[Dataset entries]

-- ==== Sys2Proof/Config.lean ====
section
/-!
DEFINITION. The two parameters the spec leaves open (00_scope.md R8; 10_state.md R29, R33). They are
plain data carried in `State.cfg`, which no step changes, so that a statement about every state is a
statement about every value of them.
-/
namespace Sys2Proof

/-- The configuration (`BUF_SIZE`, `BITCAP`) of one block (10_state.md R29). -/
structure Config where
  /-- `BUF_SIZE`, the number of bytes of `BUF` (R8, D6). -/
  bufSize : Nat
  /-- `BITCAP`, the largest number of bits `BITSEQ` may hold (R8, D7). -/
  bitCap : Nat
deriving DecidableEq, Repr

/-- The ranges R8 gives the two parameters: `0 <= BUF_SIZE <= 2^32`, `0 <= BITCAP <= 2^32 - 1`. -/
abbrev Config.Ok (c : Config) : Prop := c.bufSize ≤ 2 ^ 32 ∧ c.bitCap ≤ 2 ^ 32 - 1

/-- DESIGN CHOICE (entry 4, unsafe): the parameters of `State.reset`. The spec leaves both open; these
are the values its vectors assume where they name none (95_test_vectors.md, opening). -/
def Config.standard : Config := { bufSize := 4096, bitCap := 2 ^ 32 - 1 }

end Sys2Proof
end

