-- ==== Sys2Proof/Laws/State.lean ====
section
/-! SUPPORT. What each named update of the state does to each field. -/
namespace Sys2Proof.Machine

@[simp] theorem State.emit_cfg (r : Response) (s : State) : (s.emit r).cfg = s.cfg := rfl
@[simp] theorem State.emit_bitseq (r : Response) (s : State) : (s.emit r).bitseq = s.bitseq := rfl
@[simp] theorem State.emit_buf (r : Response) (s : State) : (s.emit r).buf = s.buf := rfl
@[simp] theorem State.emit_pending (r : Response) (s : State) : (s.emit r).pending = s.pending := rfl
@[simp] theorem State.emit_responses (r : Response) (s : State) :
    (s.emit r).responses = s.responses ++ [r] := rfl

@[simp] theorem State.append_cfg (new : List Bool) (s : State) : (s.append new).cfg = s.cfg := rfl
@[simp] theorem State.append_bitseq (new : List Bool) (s : State) :
    (s.append new).bitseq = s.bitseq ++ new := rfl
@[simp] theorem State.append_buf (new : List Bool) (s : State) : (s.append new).buf = s.buf := rfl
@[simp] theorem State.append_pending (new : List Bool) (s : State) :
    (s.append new).pending = s.pending := rfl
@[simp] theorem State.append_responses (new : List Bool) (s : State) :
    (s.append new).responses = s.responses := rfl

@[simp] theorem State.launch_cfg (c : Config) (m : Memory) : (State.launch c m).cfg = c := rfl
@[simp] theorem State.launch_bitseq (c : Config) (m : Memory) : (State.launch c m).bitseq = [] := rfl
@[simp] theorem State.launch_buf (c : Config) (m : Memory) : (State.launch c m).buf = m := rfl
@[simp] theorem State.launch_pending (c : Config) (m : Memory) : (State.launch c m).pending = [] := rfl
@[simp] theorem State.launch_responses (c : Config) (m : Memory) :
    (State.launch c m).responses = [] := rfl

/-- Appending nothing changes nothing. -/
@[simp] theorem State.append_nil (s : State) : s.append [] = s := by
  simp [State.append]

end Sys2Proof.Machine
end

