theorem answersAlike_respond (s s' : State) (echo : Byte) (val : Word) (bytes : List Byte) :
    AnswersAlike s s' (respond echo val bytes s) (respond echo val bytes s') := by
  simpa only [State.append_nil] using answersAlike_respond_append s s' [] echo val bytes

/-- A command's answer and what it appends depend on the block alone. -/
theorem exec_sameBlock {s s' : State} (h : SameBlock s s') (i : Instr) :
    AnswersAlike s s' (exec i s) (exec i s') := by
  cases i with
  | appendbits value nbits =>
    simp only [exec, execAppendbits, h.passesCapacity]
    split_ifs
    · exact answersAlike_raise s s' _ _
    · exact answersAlike_raise s s' _ _
    · exact answersAlike_raise s s' _ _
    · exact answersAlike_respond_append s s' _ _ _ _
  | appendstr off len =>
    simp only [exec, execAppendstr, h.rangeLeavesBuf, h.passesCapacity, h.buf]
    split_ifs
    · exact answersAlike_raise s s' _ _
    · exact answersAlike_raise s s' _ _
    · exact answersAlike_respond_append s s' _ _ _ _
  | bitlen =>
    simp only [exec, execBitlen, h.bitseq]
    exact answersAlike_respond s s' _ _ _
  | bytelen =>
    simp only [exec, execBytelen, h.bitseq]
    exact answersAlike_respond s s' _ _ _
  | tobytes =>
    simp only [exec, execTobytes, h.bitseq]
    exact answersAlike_respond s s' _ _ _
  | tobytestr =>
    simp only [exec, execTobytestr, h.bitseq]
    exact answersAlike_respond s s' _ _ _
  | hash e off n seed =>
    simp only [exec, execHash, h.rangeLeavesBuf, h.buf]
    split_ifs
    · exact answersAlike_raise s s' _ _
    · exact answersAlike_respond s s' _ _ _

theorem step_command_sameBlock {s s' : State} {w : Cmd} {rest rest' : List HostAction}
    (h : SameBlock s s') (hp : s.pending = .command w :: rest)
    (hp' : s'.pending = .command w :: rest') :
    AnswersAlike { s with pending := rest } { s' with pending := rest' } (step s) (step s') := by
  cases hw : decode w with
  | ok i =>
    rw [step_of_legal_command hp hw, step_of_legal_command hp' hw]
    exact exec_sameBlock (h.with_pending rest rest') i
  | error e =>
    rw [step_of_illegal_command hp hw, step_of_illegal_command hp' hw]
    exact answersAlike_raise _ _ _ _

/-- What a step does to the block, and what it answers, depend on the block and the host's next action
alone. -/
theorem step_sameBlock {s s' t : State} (h : SameBlock s s')
    (hhead : s'.pending.head? = s.pending.head?) (hstep : step s = .next t) :
    ∃ t' rs, step s' = .next t' ∧ SameBlock t t' ∧ t.responses = s.responses ++ rs ∧
      t'.responses = s'.responses ++ rs := by
  cases hp : s.pending with
  | nil =>
    rw [hp, List.head?_nil, List.head?_eq_none_iff] at hhead
    cases (step_of_pending_nil hp).symm.trans hstep
    exact ⟨s', [], step_of_pending_nil hhead, h, by simp, by simp⟩
  | cons a rest =>
    rw [hp, List.head?_cons, List.head?_eq_some_iff] at hhead
    obtain ⟨rest', hp'⟩ := hhead
    cases a with
    | command w =>
      obtain ⟨new, r, hanswer, hanswer'⟩ := step_command_sameBlock h hp hp'
      cases hanswer.symm.trans hstep
      exact ⟨_, [r], hanswer', (h.with_pending rest rest').append_emit new r, rfl, rfl⟩
    | writeBuf addr v =>
      rw [step_of_writeBuf hp, hostWrite] at hstep
      split at hstep
      · next haddr =>
        cases hstep
        have haddr' : addr < s'.cfg.bufSize := h.cfg ▸ haddr
        exact ⟨_, [], (step_of_writeBuf hp').trans (hostWrite_of_lt v haddr'),
          ⟨h.cfg, h.bitseq, by simp [h.buf]⟩, by simp, by simp⟩
      · cases hstep
    | reset =>
      cases (step_of_reset hp).symm.trans hstep
      exact ⟨_, [], step_of_reset hp', ⟨h.cfg, rfl, h.buf⟩, by simp, by simp⟩

/-! ### Leaving out the commands that append nothing (41_bitstream_encoder.md R113) -/

theorem matters_of_decode_append {w : Cmd} {i : Instr} (hw : decode w = .ok i)
    (hi : (∃ value nbits, i = .appendbits value nbits) ∨ ∃ off len, i = .appendstr off len) :
    Claims.matters (.command w) = true := by
  rcases hi with ⟨value, nbits, rfl⟩ | ⟨off, len, rfl⟩ <;> simp [Claims.matters, hw]

/-- An action that does not matter leaves the block as it is. -/
theorem sameBlock_of_step_not_matters {s t : State} {a : HostAction} {rest : List HostAction}
    (hp : s.pending = a :: rest) (ha : ¬Claims.matters a = true) (h : step s = .next t) :
    SameBlock s t := by
  cases step_effect h with
  | idle hnil => exact ⟨rfl, rfl, rfl⟩
  | command w rest' new r hp' hecho hfail hcap happend hok =>
    cases hp.symm.trans hp'
    have hnew : new = [] := by
      by_contra hne
      obtain ⟨i, hw, hi⟩ := happend hne
      exact ha (matters_of_decode_append hw hi)
    exact ⟨rfl, by simp [hnew], rfl⟩
  | write addr v rest' hp' haddr =>
    cases hp.symm.trans hp'
    exact absurd rfl ha
  | reset rest' hp' =>
    cases hp.symm.trans hp'
    exact absurd rfl ha

theorem run_filter_matters (actions : List HostAction) {s s' t : State} (h : SameBlock s s')
    (hp : s.pending = actions) (hp' : s'.pending = actions.filter Claims.matters)
    (hrun : Host.Core.run core actions.length s = .next t) :
    ∃ t', Host.Core.run core (actions.filter Claims.matters).length s' = .next t' ∧
      SameBlock t t' := by
  induction actions generalizing s s' with
  | nil =>
    cases (run_zero s).symm.trans hrun
    exact ⟨s', run_zero s', h⟩
  | cons a rest ih =>
    obtain ⟨u, hstep, hrest⟩ := run_succ_next hrun
    have hpu : u.pending = rest := by rw [step_pending hstep, hp, List.tail_cons]
    by_cases ha : Claims.matters a = true
    · rw [List.filter_cons_of_pos ha] at hp' ⊢
      obtain ⟨u', -, hstep', hblock, -⟩ := step_sameBlock h (by rw [hp, hp']; rfl) hstep
      have hpu' : u'.pending = rest.filter Claims.matters := by
        rw [step_pending hstep', hp', List.tail_cons]
      obtain ⟨t', hrun', ht⟩ := ih hblock hpu hpu' hrest
      exact ⟨t', (run_succ _ hstep').trans hrun', ht⟩
    · rw [List.filter_cons_of_neg ha] at hp' ⊢
      have hskip := sameBlock_of_step_not_matters hp ha hstep
      have hblock : SameBlock u s' := ⟨h.cfg.trans hskip.cfg.symm, h.bitseq.trans hskip.bitseq.symm,
        h.buf.trans hskip.buf.symm⟩
      exact ih hblock hpu hp' hrest

/-- Settles O51: the run with the actions left out keeps the block of the whole run. -/
theorem onlyAppendsAndHostMovesMatter : Obligations.OnlyAppendsAndHostMovesMatter := by
  intro s t hrun
  obtain ⟨t', hrun', hblock⟩ := run_filter_matters s.pending
    (s := s) (s' := { s with pending := s.pending.filter Claims.matters }) ⟨rfl, rfl, rfl⟩ rfl rfl hrun
  exact ⟨t', hrun', hblock.bitseq, hblock.buf⟩

end Sys2Proof.Machine
end

section
/-! PROOFS. The steps of the hash, its loop and its tail, and what `HASH` answers. -/
namespace Sys2Proof.Machine

/-! ### The mixing steps (42_byte_block_hasher.md R131, R133, R134, R136) -/

/-- The product of words is the number's low 32 bits (00_scope.md R10). -/
theorem mul32_eq (a b : Word) : mul32 a b = a * b :=
  BitVec.eq_of_toNat_eq (by rw [mul32, BitVec.toNat_ofNat, BitVec.toNat_mul])

theorem mixk_eq (k : Word) :
    mixk k = (k * 0x5bd1e995 ^^^ (k * 0x5bd1e995) >>> 24) * 0x5bd1e995 := by
  simp only [mixk, mul32_eq]
  rfl

theorem mixh_eq (h k : Word) : mixh h k = h * 0x5bd1e995 ^^^ mixk k := by
  rw [mixh, mul32_eq, mixM]

theorem fmix_eq_finalize (h : Word) : fmix h = Claims.finalize h := by
  simp only [fmix, mul32_eq, mixM, Claims.finalize]

/-- Settles O27: `mul32` is the product of words, and the examples are evaluated. -/
theorem mixingStepsAreTheRules : Obligations.MixingStepsAreTheRules := by
  refine ⟨fun _ _ => rfl, fun a b => ?_, mixk_eq, fmix_eq_finalize, by decide⟩
  rw [mul32_eq, BitVec.toNat_mul]

/-! ### The tail (42_byte_block_hasher.md R135) -/

/-- Bytes XORed in at different places do not overlap. -/
theorem xor_bytes_eq_append (b0 b1 b2 : Byte) :
    b2.setWidth 32 <<< 16 ^^^ b1.setWidth 32 <<< 8 ^^^ b0.setWidth 32 =
      (0 : Byte) ++ b2 ++ b1 ++ b0 := by
  refine BitVec.eq_of_getLsbD_eq fun i hi => ?_
  simp only [BitVec.getLsbD_xor, BitVec.getLsbD_shiftLeft, BitVec.getLsbD_setWidth,
    BitVec.getLsbD_append]
  -- The cases are the byte bit `i` falls in; a byte has no bits from 8 on.
  split_ifs <;> grind

section
variable (m : Memory) (h : Word) (cur : Nat)

theorem hashTail_zero : hashTail m { h := h, cur := cur, rem := 0 } = h := rfl

theorem hashTail_one : hashTail m { h := h, cur := cur, rem := 1 } =
    (h ^^^ ((0 : BitVec 24) ++ Memory.read m cur)) * 0x5bd1e995 := by
  have hzero : (0 : BitVec 24) = (0 : Byte) ++ (0 : Byte) ++ (0 : Byte) := rfl
  rw [hzero, ← xor_bytes_eq_append]
  simp [hashTail, mul32_eq, mixM]

theorem hashTail_two : hashTail m { h := h, cur := cur, rem := 2 } =
    (h ^^^ ((0 : BitVec 16) ++ Memory.read m (cur + 1) ++ Memory.read m cur)) * 0x5bd1e995 := by
  have hzero : (0 : BitVec 16) = (0 : Byte) ++ (0 : Byte) := rfl
  rw [hzero, ← xor_bytes_eq_append]
  simp [hashTail, mul32_eq, mixM, BitVec.xor_assoc]

theorem hashTail_three : hashTail m { h := h, cur := cur, rem := 3 } =
    (h ^^^ ((0 : Byte) ++ Memory.read m (cur + 2) ++ Memory.read m (cur + 1) ++
      Memory.read m cur)) * 0x5bd1e995 := by
  rw [← xor_bytes_eq_append]
  simp [hashTail, mul32_eq, mixM, BitVec.xor_assoc]

end

/-- Settles O29, length by length. -/
theorem hashTailOfEachLength : Obligations.HashTailOfEachLength := fun m h cur =>
  ⟨hashTail_zero m h cur, hashTail_one m h cur, hashTail_two m h cur, hashTail_three m h cur⟩

/-! ### The loop (42_byte_block_hasher.md R134) -/

theorem hashLoop_of_rem_lt {m : Memory} {e : Endian} {w : HashWork} (turns : Nat) (hw : w.rem < 4) :
    hashLoop m e turns w = w := by
  cases turns with
  | zero => rfl
  | succ turns => exact if_neg hw.not_ge

theorem hashLoop_succ {m : Memory} {e : Endian} {w : HashWork} (turns : Nat) (hw : 4 ≤ w.rem) :
    hashLoop m e (turns + 1) w = hashLoop m e turns (hashTurn m e w) := if_pos hw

Exercise details » Looking at the records, how many of the lines contain the string "nothing"? Only the number should be given.

Task output » 2